Uses RAP model sounding data, the Seamless Hybrid Scan Reflectivity (SHSR) mosaic and Surface Precipitation Type (SPT) field to compute instantaneous rain rates in mm/hr. Different rainfall rate relationships are assigned to provide the most accurate SPR field. Additionally, an evaporation correction has been added to reduce wet biases in this product.

## Subproducts

None.

## Primary Users

NWS: WFO, RFC

## Input Sources

Seamless Hybrid Scan Reflectivity (SHSR), Surface Precipitation Type (SPT), RAP model sounding data

## Resolution

Spatial resolution: 1 km x 1 km

Temporal resolution: 2 minutes

## Product Creation

NOTE: As of Spring 2020, the MRMS Version 11.5 data is still what is operationally-supported. Version 12 data is available via LDM, set up manually at each site. Be aware that this page describes the experimental **Version 12 **Surface Precip Rate product. Please visit the Version 11.5 page for its information.

As of MRMS Version 12, the Surface Precip Rate (SPR) product uses a combination of Dual-Pol and non-Dual-Pol rainfall rate relationships based on location with respect to the Melting Layer. The Melting Layer is defined by RAP model sounding data. Below the Melting Layer, generally Dual-Pol relationships are used. Within or above the Melting Layer, non-Dual-Pol relationships are used with the same logic applied in the Version 11.5 product.

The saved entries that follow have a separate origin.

/-! ## The decoder -/

/-- After `0F`: the legacy form (R62, R63). 66 in front is refused before the length is looked at (log entry 19). -/
def decodeLegacy (m : Mode) (pfx : List Prefix) : List Byte → Except DecodeError Instr
  | [] => .error .truncated
  | op :: bs =>
    if op ≠ 0x14#8 then .error (.other .opcode)
    else if pfx.contains .opSize then .error (.other .opSizeBeforeLegacy)
    else
      match parseModRM (addrSize m pfx) bs with
      | none => .error .truncated
      | some (reg, rm) =>
        if pfx.contains .lock then .error (.invalid .lock)
        else if pfx.contains .rep || pfx.contains .repne then .error (.invalid .repBeforeLegacy)
        else .ok (.unpcklps pfx reg rm)

/-- After VEX bytes, an opcode other than `14`: what stands in front of the VEX bytes may be invalid whatever the opcode (R68; log
entry 19). -/
def otherVexOpcode (pfx : List Prefix) : DecodeError :=
  if pfx.all Prefix.okBeforeVex then .other .opcode else .invalid .badBeforeVex

/-- From the opcode byte of a VEX form on: the opcode, the operands, then the invalid encodings (R67, R68). -/
def decodeVexTail (m : Mode) (pfx : List Prefix) (pp : BitVec 2) (build : BitVec 3 → RM → Instr) :
    List Byte → Except DecodeError Instr
  | [] => .error .truncated
  | op :: bs =>
    if op ≠ 0x14#8 then .error (otherVexOpcode pfx)
    else
      match parseModRM (addrSize m pfx) bs with
      | none => .error .truncated
      | some (reg, rm) =>
        if !pfx.all Prefix.okBeforeVex then .error (.invalid .badBeforeVex)
        else if pp ≠ 0#2 then .error (.invalid .vexPp)
        else .ok (build reg rm)

/-- After `C5`: the two-byte VEX sequence (R65, R67, R70). `pp = 01` is refused before the length is looked at (log entry 19). -/
def decodeVexC5 (m : Mode) (pfx : List Prefix) : List Byte → Except DecodeError Instr
  | [] => .error .truncated
  | p :: bs =>
    if m = .mode32 ∧ p.extractLsb' 6 2 ≠ 3#2 then .error (.other .lesLdsBound)
    else if p.extractLsb' 0 2 = 1#2 then .error (.other .vexPd)
    else
      let r : BitVec 1 := ~~~p.extractLsb' 7 1
      let src1 : BitVec 4 := ~~~p.extractLsb' 3 4
      decodeVexTail m pfx (p.extractLsb' 0 2)
        (fun reg rm =>
          if p.getLsbD 2 then .vunpcklpsVex256C5 pfx (r ++ reg) src1 rm
          else .vunpcklpsVex128C5 pfx (r ++ reg) src1 rm) bs

/-- After `C4 P0`: the second byte of the three-byte VEX sequence and the rest (R66, R67, R70). `pp = 01` and the uncertain bits of
32-bit mode are refused before the length is looked at (log entry 19). -/
def decodeVexC4P1 (m : Mode) (pfx : List Prefix) (p0 : Byte) : List Byte → Except DecodeError Instr
  | [] => .error .truncated
  | p1 :: bs =>
    if p1.extractLsb' 0 2 = 1#2 then .error (.other .vexPd)
    else if m = .mode32 ∧ (p0.getLsbD 5 = false ∨ p1.getLsbD 6 = false) then .error (.uncertain .mode32Extension)
    else
      let r : BitVec 1 := ~~~p0.extractLsb' 7 1
      let src1 : BitVec 4 := ~~~p1.extractLsb' 3 4
      decodeVexTail m pfx (p1.extractLsb' 0 2)
        (fun reg rm =>
          if p1.getLsbD 2 then
            .vunpcklpsVex256C4 pfx (p1.getLsbD 7) (!p0.getLsbD 6) (!p0.getLsbD 5) (r ++ reg) src1 rm
          else .vunpcklpsVex128C4 pfx (p1.getLsbD 7) (!p0.getLsbD 6) (!p0.getLsbD 5) (r ++ reg) src1 rm) bs

/-- After `C4` (R66, R70). Another map is refused before the length is looked at (log entry 19). -/
def decodeVexC4 (m : Mode) (pfx : List Prefix) : List Byte → Except DecodeError Instr
  | [] => .error .truncated
  | p0 :: bs =>
    if m = .mode32 ∧ p0.extractLsb' 6 2 ≠ 3#2 then .error (.other .lesLdsBound)
    else if p0.extractLsb' 0 5 ≠ 1#5 then .error (.other .vexMap)
    else decodeVexC4P1 m pfx p0 bs

/-- What of the three EVEX bytes must hold in 32-bit mode: every extension bit stored as 1 (R70, D22). -/
def evexNeutral (p0 p1 p2 : Byte) : Bool :=
  p0.getLsbD 5 && p0.getLsbD 4 && p1.getLsbD 6 && p2.getLsbD 3

/-- `P0[3:2]` is 00 and `P1[2]` is 1 (R69). -/
def evexFixed (p0 p1 : Byte) : Bool := p0.extractLsb' 2 2 == 0#2 && p1.getLsbD 2

/-- The EVEX form with vector length `L'L` 00, 01 or 10 (R78). -/
def evexInstr (ll : BitVec 2) (pfx : List Prefix) (x b : Bool) (dest src1 : BitVec 5) (aaa : BitVec 3) (z bcst : Bool) (rm : RM) :
    Instr :=
  if ll = 0#2 then .vunpcklpsEvex128 pfx x b dest src1 aaa z bcst rm
  else if ll = 1#2 then .vunpcklpsEvex256 pfx x b dest src1 aaa z bcst rm
  else .vunpcklpsEvex512 pfx x b dest src1 aaa z bcst rm

/-- The rows of R80 for EVEX bytes with opcode `14`: first the invalid ones (R68, R69, R78), whatever `pp` and the map are where
the row names neither; then another `pp` or map, for which R80 has no row; then the fields of the form, register numbers with
the stored bits complemented (R76; log entry 19). -/
def decodeEvexFields (pfx : List Prefix) (p0 p1 p2 : Byte) (reg : BitVec 3) (rm : RM) : Except DecodeError Instr :=
  if !pfx.all Prefix.okBeforeVex then .error (.invalid .badBeforeVex)
  else if !evexFixed p0 p1 then .error (.invalid .evexFixedBits)
  else if p1.getLsbD 7 ∧ p1.extractLsb' 0 2 = 0#2 then .error (.invalid .evexW)
  else if p2.extractLsb' 5 2 = 3#2 then .error (.invalid .evexLength)
  else if p2.getLsbD 7 ∧ p2.extractLsb' 0 3 = 0#3 then .error (.invalid .evexZeroNoMask)
  else if p2.getLsbD 4 ∧ rm.isReg then .error (.invalid .evexBcstReg)
  else if p1.extractLsb' 0 2 ≠ 0#2 then .error (.other .evexPp)
  else if p0.extractLsb' 0 2 ≠ 1#2 then .error (.other .evexMap)
  else .ok (evexInstr (p2.extractLsb' 5 2) pfx (!p0.getLsbD 6) (!p0.getLsbD 5)
    ((~~~p0.extractLsb' 4 1) ++ (~~~p0.extractLsb' 7 1) ++ reg) ((~~~p2.extractLsb' 3 1) ++ (~~~p1.extractLsb' 3 4))
    (p2.extractLsb' 0 3) (p2.getLsbD 7) (p2.getLsbD 4) rm)

/-- After EVEX bytes, an opcode other than `14`: what stands in front of the EVEX bytes, or their fixed bits, may be invalid
whatever the opcode (R68, R69; log entry 19). -/
def otherEvexOpcode (pfx : List Prefix) (p0 p1 : Byte) : DecodeError :=
  if !pfx.all Prefix.okBeforeVex then .invalid .badBeforeVex
  else if !evexFixed p0 p1 then .invalid .evexFixedBits
  else .other .opcode

/-- From the opcode byte of an EVEX form on (R69, R78). In 32-bit mode the uncertain encodings are refused before the length is looked
at (log entry 19). -/
def decodeEvexTail (m : Mode) (pfx : List Prefix) (p0 p1 p2 : Byte) : List Byte → Except DecodeError Instr
  | [] => .error .truncated
  | op :: bs =>
    if m = .mode32 ∧ evexNeutral p0 p1 p2 = false then .error (.uncertain .mode32Extension)
    else if m = .mode32 ∧ pfx.contains .addrSize then .error (.uncertain .evexAddr16)
    else if op ≠ 0x14#8 then .error (otherEvexOpcode pfx p0 p1)
    else
      match parseModRM (addrSize m pfx) bs with
      | none => .error .truncated
      | some (reg, rm) => decodeEvexFields pfx p0 p1 p2 reg rm

/-- After `62` (R69, R70). -/
def decodeEvex (m : Mode) (pfx : List Prefix) : List Byte → Except DecodeError Instr
  | [] => .error .truncated
  | p0 :: bs =>
    if m = .mode32 ∧ p0.extractLsb' 6 2 ≠ 3#2 then .error (.other .lesLdsBound)
    else
      match bs with
      | p1 :: p2 :: rest => decodeEvexTail m pfx p0 p1 p2 rest
      | _ => .error .truncated

/-- After the bytes in front: the four ways one of the templates can begin (R60). -/
def decodeBody (m : Mode) (pfx : List Prefix) : List Byte → Except DecodeError Instr
  | [] => .error .truncated
  | b :: bs =>
    if b = 0x0F#8 then decodeLegacy m pfx bs
    else if b = 0xC5#8 then decodeVexC5 m pfx bs
    else if b = 0xC4#8 then decodeVexC4 m pfx bs
    else if b = 0x62#8 then decodeEvex m pfx bs
    else .error (.other .opcode)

The reflectivity data used in these rainfall rate relationships is from the Seamless Hybrid Scan Reflectivity (SHSR) mosaic product. Additionally, an evaporation correction has been applied to the rain rates to reduce wet biases and "false precip" classifications that were negatively affecting the product.

## Technical Details

Latest update: MRMS Version 12

Accessible on: operational AWIPS (via LDM, if set-up); MRMS Development site

The rainfall rate equations, along with their respective upper limits, are described in the table below:

where R(A) is based on specific attenuation and R(KDP) is based on specific differential phase.

Below the Melting Layer, R(A) is valid in areas of pure rain and works best in areas of light to moderate steady rainfall. The other two options are used when pure, steady rainfall does not exist. R(KDP) is more immune to hail, so it is preferred in areas of potential hail and in heavier rainfall returns where hail could be mixed in. In light or sporadic rain, the maximum between R(A) and the cool season stratiform Z-R relationship is used. (More details are provided below)

Within or above the Melting Layer, the algorithm defaults back to the Version 11.5 logic, where Z-R relationships are based on the Surface Precip Type (SPT) at each pixel. Please refer to that reference page for more information.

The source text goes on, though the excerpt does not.